● Assignment
The response must contain every record, repeated exactly.

● Dataset
-- ==== Sys2Proof/Machine/State/Power.lean ====
section
/-!
DEFINITION. State of the power sequencer, the clocks, the start sequence and the control cores
(spec/01_architecture.md R35 to R40, spec/14_power_wake.md, spec/23_bringup.md).
-/

namespace Sys2Proof.Machine

/-- Power states (R380). -/
inductive PState where
  | run | lightHold | dim | nightwatch | sleep | dormant
  deriving DecidableEq, Repr

/-- The code of a power state (table Power states). -/
def PState.code : PState → Nat
  | .run => 0 | .lightHold => 1 | .dim => 2 | .nightwatch => 3 | .sleep => 4 | .dormant => 5

/-- DIM parameters in force and what RUN restores (R390, R391). -/
structure DimState where
  period : Nat
  vbi : Nat
  rate : Nat
  saved : Timing
  savedRates : Tab Nat 24
  deriving DecidableEq, Repr

/-- A POWER_REQUEST DIM or RUN whose commit has not been taken; none means RUN. -/
structure DimReq where
  cmd : Cmd
  dim : Option DimState
  deriving DecidableEq, Repr

/-- How far the first steps of a low-power entry have come (R387): waiting for the next latch point, the rails'
sequenced stop, lanes and link and DMA and rings stopped. -/
inductive LowStep where
  | latch | rails | engines
  deriving DecidableEq, Repr

/-- A low-power entry in progress (R387). -/
structure LowEntry where
  cmd : Cmd
  target : PState
  keepTime : Bool
  wakeEn : BitVec 6
  step : LowStep
  /-- The entry has passed its commit point (step 6). -/
  committed : Bool
  deriving DecidableEq, Repr

/-- What started the start sequence (R572, R397). -/
inductive StartKind where
  | por | sys | cold | warm
  deriving DecidableEq, Repr

/-- A start or wake in progress (R572, R397). -/
structure Start where
  kind : StartKind
  /-- Clock of the wake event or of the release. -/
  since : Nat
  pgCore : Bool
  pgSram : Bool
  analogue : Bool
  /-- Phase D has finished: initialisation, start-up march or release of retention. -/
  granary : Bool
  /-- The image runs (phase F), or the wake image has been restored. -/
  restored : Bool
  /-- A Hedge block has been made active or refused (phase G). -/
  record : Bool
  /-- 1 ms wait after a timeout (R401). -/
  waiting : Bool
  tries : Nat
  /-- The steps that timed out, not yet raised as events (R401). -/
  failed : List Nat
  /-- L0 of the wake frame has been placed; latch points since (R398). -/
  l0 : Option Nat
  deriving DecidableEq, Repr

/-- Why the control cores are down. -/
inductive HoldCause where
  | reset | lockstep | watchdog | activation
  deriving DecidableEq, Repr

/-- The control cores (R35 to R40). -/
structure Cores where
  /-- Firmware runs. -/
  up : Bool
  /-- Ports are served (phase K). -/
  served : Bool
  /-- The state LIGHT_HOLD was entered from, and the failed attempts so far. -/
  holdFrom : Option PState
  attempts : Nat
  /-- Held in reset after the third failed attempt (R40). -/
  stuck : Bool
  /-- A staged firmware is being activated; BURN (R520). -/
  activating : Option Bool
  deriving DecidableEq, Repr

/-- JTAG instructions (R542). -/
inductive JtagInstr where
  | bypass | idcode | samplePreload | extest | clamp | highz
  deriving DecidableEq, Repr

/-- The power sequencer, always-on registers and clocks (PWR_*, CLK_*). -/
structure Power where
  state : PState
  lastState : PState
  keepTime : Bool
  sleepAborted : Bool
  imageBad : Bool
  wakeFail : Bool
  failStep : Nat
  wakeSrc : BitVec 6
  wakeEn : BitVec 6
  wakeTimeoutMs : Nat
  imageBase : Nat
  nwAmbCh : Nat
  nwDebounce : Nat
  nwPeriod : Nat
  ambHigh : Nat
  ambLow : Nat
  tempLow : Int
  tempHigh : Int
  nwHottest : Int
  nwOutside : Nat
  nwAmbient : Nat
  wakes : Nat
  retries : Nat
  aborts : Nat
  xtalFail : Bool
  /-- XTAL32_FAIL has to be raised as a NOTE at the next wake (R382). -/
  xtalNote : Bool
  xtalActive : Bool
  /-- The Hedge oscillator runs; the PLLs are locked. -/
  hedgeOsc : Bool
  pllEth : Bool
  pllLane : Bool
  pllCore : Bool
  /-- CLK_STATUS.HEDGE_OSC, PLL_ETH, PLL_LANE and PLL_CORE: always-on, kept through SYS and every state (R406). -/
  clkHedge : Bool
  clkEth : Bool
  clkLane : Bool
  clkCore : Bool
  monHedge : Nat
  monEth : Nat
  monLane : Nat
  monCore : Nat
  regEnCore : Bool
  regEnSram : Bool
  /-- Domains powered and out of isolation. -/
  core : Bool
  hedge : Bool
  analogue : Bool
  serdes : Bool
  dim : Option DimState
  dimReq : Option DimReq
  entry : Option LowEntry
  /-- A wake event came after the commit point (R388). -/
  latched : Bool
  start : Option Start
  /-- SYS_RST_N low, TESTEN high: the device is held in SYS reset. -/
  rstLow : Bool
  testen : Bool
  /-- The JTAG instruction loaded (R542). -/
  tap : JtagInstr
  /-- PERST_N low. -/
  perstLow : Bool
  /-- The die bridge works (R21). -/
  bridge : Bool
  cores : Cores
  /-- The level VDDIO_AO, VDDIO_1 and VDDIO_2 took at the last rise of their supply: 3.3 V, else 1.8 V (R548). -/
  io33 : Tab Bool 3
  /-- WAKE has been high for 100 ns and is high still (R394, R396). -/
  wakeHigh : Bool
  deriving DecidableEq, Repr

/-- Cores held until the boot ROM starts firmware. -/
def Cores.reset : Cores :=
  { up := false, served := false, holdFrom := none, attempts := 0, stuck := false,
    activating := none }

/-- The start sequence right after a release, for a cold start of the given kind. -/
def Start.begin (kind : StartKind) (now : Nat) : Start :=
  { kind := kind, since := now, pgCore := false, pgSram := false, analogue := false,
    granary := false, restored := false, record := false, waiting := false, tries := 0, failed := [], l0 := none }

/-- Reset of the power sequencer (PWR_*, CLK_*): POR has just released, both regulators are still off (R385). -/
def Power.reset : Power :=
  { state := .run, lastState := .run, keepTime := false, sleepAborted := false, imageBad := false,
    wakeFail := false, failStep := 0, wakeSrc := 0, wakeEn := 0, wakeTimeoutMs := 5,
    imageBase := 0x3B0, nwAmbCh := 0, nwDebounce := 1, nwPeriod := 1000, ambHigh := 0xFFF,
    ambLow := 0, tempLow := -1024, tempHigh := 0x0C80, nwHottest := 0, nwOutside := 0,
    nwAmbient := 0, wakes := 0, retries := 0, aborts := 0, xtalFail := false, xtalNote := false,
    xtalActive := false, hedgeOsc := false, pllEth := false, pllLane := false, pllCore := false,
    clkHedge := false, clkEth := false, clkLane := false, clkCore := false,
    monHedge := 0, monEth := 0, monLane := 0, monCore := 0, regEnCore := false, regEnSram := false,
    core := false, hedge := false, analogue := false, serdes := false, dim := none,
    dimReq := none, entry := none, latched := false, start := some (Start.begin .por 0),
    rstLow := false, testen := false, tap := .idcode, perstLow := true, bridge := true,
    cores := Cores.reset, io33 := Tab.all 3 true, wakeHigh := false }

end Sys2Proof.Machine
end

● Exercise solution
-- ==== Sys2Proof/Machine/State/Power.lean ====
section
/-!
DEFINITION. State of the power sequencer, the clocks, the start sequence and the control cores
(spec/01_architecture.md R35 to R40, spec/14_power_wake.md, spec/23_bringup.md).
-/

namespace Sys2Proof.Machine

/-- Power states (R380). -/
inductive PState where
  | run | lightHold | dim | nightwatch | sleep | dormant
  deriving DecidableEq, Repr

/-- The code of a power state (table Power states). -/
def PState.code : PState → Nat
  | .run => 0 | .lightHold => 1 | .dim => 2 | .nightwatch => 3 | .sleep => 4 | .dormant => 5

/-- DIM parameters in force and what RUN restores (R390, R391). -/
structure DimState where
  period : Nat
  vbi : Nat
  rate : Nat
  saved : Timing
  savedRates : Tab Nat 24
  deriving DecidableEq, Repr

/-- A POWER_REQUEST DIM or RUN whose commit has not been taken; none means RUN. -/
structure DimReq where
  cmd : Cmd
  dim : Option DimState
  deriving DecidableEq, Repr

/-- How far the first steps of a low-power entry have come (R387): waiting for the next latch point, the rails'
sequenced stop, lanes and link and DMA and rings stopped. -/
inductive LowStep where
  | latch | rails | engines
  deriving DecidableEq, Repr

/-- A low-power entry in progress (R387). -/
structure LowEntry where
  cmd : Cmd
  target : PState
  keepTime : Bool
  wakeEn : BitVec 6
  step : LowStep
  /-- The entry has passed its commit point (step 6). -/
  committed : Bool
  deriving DecidableEq, Repr

/-- What started the start sequence (R572, R397). -/
inductive StartKind where
  | por | sys | cold | warm
  deriving DecidableEq, Repr

/-- A start or wake in progress (R572, R397). -/
structure Start where
  kind : StartKind
  /-- Clock of the wake event or of the release. -/
  since : Nat
  pgCore : Bool
  pgSram : Bool
  analogue : Bool
  /-- Phase D has finished: initialisation, start-up march or release of retention. -/
  granary : Bool
  /-- The image runs (phase F), or the wake image has been restored. -/
  restored : Bool
  /-- A Hedge block has been made active or refused (phase G). -/
  record : Bool
  /-- 1 ms wait after a timeout (R401). -/
  waiting : Bool
  tries : Nat
  /-- The steps that timed out, not yet raised as events (R401). -/
  failed : List Nat
  /-- L0 of the wake frame has been placed; latch points since (R398). -/
  l0 : Option Nat
  deriving DecidableEq, Repr

/-- Why the control cores are down. -/
inductive HoldCause where
  | reset | lockstep | watchdog | activation
  deriving DecidableEq, Repr

/-- The control cores (R35 to R40). -/
structure Cores where
  /-- Firmware runs. -/
  up : Bool
  /-- Ports are served (phase K). -/
  served : Bool
  /-- The state LIGHT_HOLD was entered from, and the failed attempts so far. -/
  holdFrom : Option PState
  attempts : Nat
  /-- Held in reset after the third failed attempt (R40). -/
  stuck : Bool
  /-- A staged firmware is being activated; BURN (R520). -/
  activating : Option Bool
  deriving DecidableEq, Repr

/-- JTAG instructions (R542). -/
inductive JtagInstr where
  | bypass | idcode | samplePreload | extest | clamp | highz
  deriving DecidableEq, Repr

/-- The power sequencer, always-on registers and clocks (PWR_*, CLK_*). -/
structure Power where
  state : PState
  lastState : PState
  keepTime : Bool
  sleepAborted : Bool
  imageBad : Bool
  wakeFail : Bool
  failStep : Nat
  wakeSrc : BitVec 6
  wakeEn : BitVec 6
  wakeTimeoutMs : Nat
  imageBase : Nat
  nwAmbCh : Nat
  nwDebounce : Nat
  nwPeriod : Nat
  ambHigh : Nat
  ambLow : Nat
  tempLow : Int
  tempHigh : Int
  nwHottest : Int
  nwOutside : Nat
  nwAmbient : Nat
  wakes : Nat
  retries : Nat
  aborts : Nat
  xtalFail : Bool
  /-- XTAL32_FAIL has to be raised as a NOTE at the next wake (R382). -/
  xtalNote : Bool
  xtalActive : Bool
  /-- The Hedge oscillator runs; the PLLs are locked. -/
  hedgeOsc : Bool
  pllEth : Bool
  pllLane : Bool
  pllCore : Bool
  /-- CLK_STATUS.HEDGE_OSC, PLL_ETH, PLL_LANE and PLL_CORE: always-on, kept through SYS and every state (R406). -/
  clkHedge : Bool
  clkEth : Bool
  clkLane : Bool
  clkCore : Bool
  monHedge : Nat
  monEth : Nat
  monLane : Nat
  monCore : Nat
  regEnCore : Bool
  regEnSram : Bool
  /-- Domains powered and out of isolation. -/
  core : Bool
  hedge : Bool
  analogue : Bool
  serdes : Bool
  dim : Option DimState
  dimReq : Option DimReq
  entry : Option LowEntry
  /-- A wake event came after the commit point (R388). -/
  latched : Bool
  start : Option Start
  /-- SYS_RST_N low, TESTEN high: the device is held in SYS reset. -/
  rstLow : Bool
  testen : Bool
  /-- The JTAG instruction loaded (R542). -/
  tap : JtagInstr
  /-- PERST_N low. -/
  perstLow : Bool
  /-- The die bridge works (R21). -/
  bridge : Bool
  cores : Cores
  /-- The level VDDIO_AO, VDDIO_1 and VDDIO_2 took at the last rise of their supply: 3.3 V, else 1.8 V (R548). -/
  io33 : Tab Bool 3
  /-- WAKE has been high for 100 ns and is high still (R394, R396). -/
  wakeHigh : Bool
  deriving DecidableEq, Repr

/-- Cores held until the boot ROM starts firmware. -/
def Cores.reset : Cores :=
  { up := false, served := false, holdFrom := none, attempts := 0, stuck := false,
    activating := none }

/-- The start sequence right after a release, for a cold start of the given kind. -/
def Start.begin (kind : StartKind) (now : Nat) : Start :=
  { kind := kind, since := now, pgCore := false, pgSram := false, analogue := false,
    granary := false, restored := false, record := false, waiting := false, tries := 0, failed := [], l0 := none }

/-- Reset of the power sequencer (PWR_*, CLK_*): POR has just released, both regulators are still off (R385). -/
def Power.reset : Power :=
  { state := .run, lastState := .run, keepTime := false, sleepAborted := false, imageBad := false,
    wakeFail := false, failStep := 0, wakeSrc := 0, wakeEn := 0, wakeTimeoutMs := 5,
    imageBase := 0x3B0, nwAmbCh := 0, nwDebounce := 1, nwPeriod := 1000, ambHigh := 0xFFF,
    ambLow := 0, tempLow := -1024, tempHigh := 0x0C80, nwHottest := 0, nwOutside := 0,
    nwAmbient := 0, wakes := 0, retries := 0, aborts := 0, xtalFail := false, xtalNote := false,
    xtalActive := false, hedgeOsc := false, pllEth := false, pllLane := false, pllCore := false,
    clkHedge := false, clkEth := false, clkLane := false, clkCore := false,
    monHedge := 0, monEth := 0, monLane := 0, monCore := 0, regEnCore := false, regEnSram := false,
    core := false, hedge := false, analogue := false, serdes := false, dim := none,
    dimReq := none, entry := none, latched := false, start := some (Start.begin .por 0),
    rstLow := false, testen := false, tap := .idcode, perstLow := true, bridge := true,
    cores := Cores.reset, io33 := Tab.all 3 true, wakeHigh := false }

end Sys2Proof.Machine
end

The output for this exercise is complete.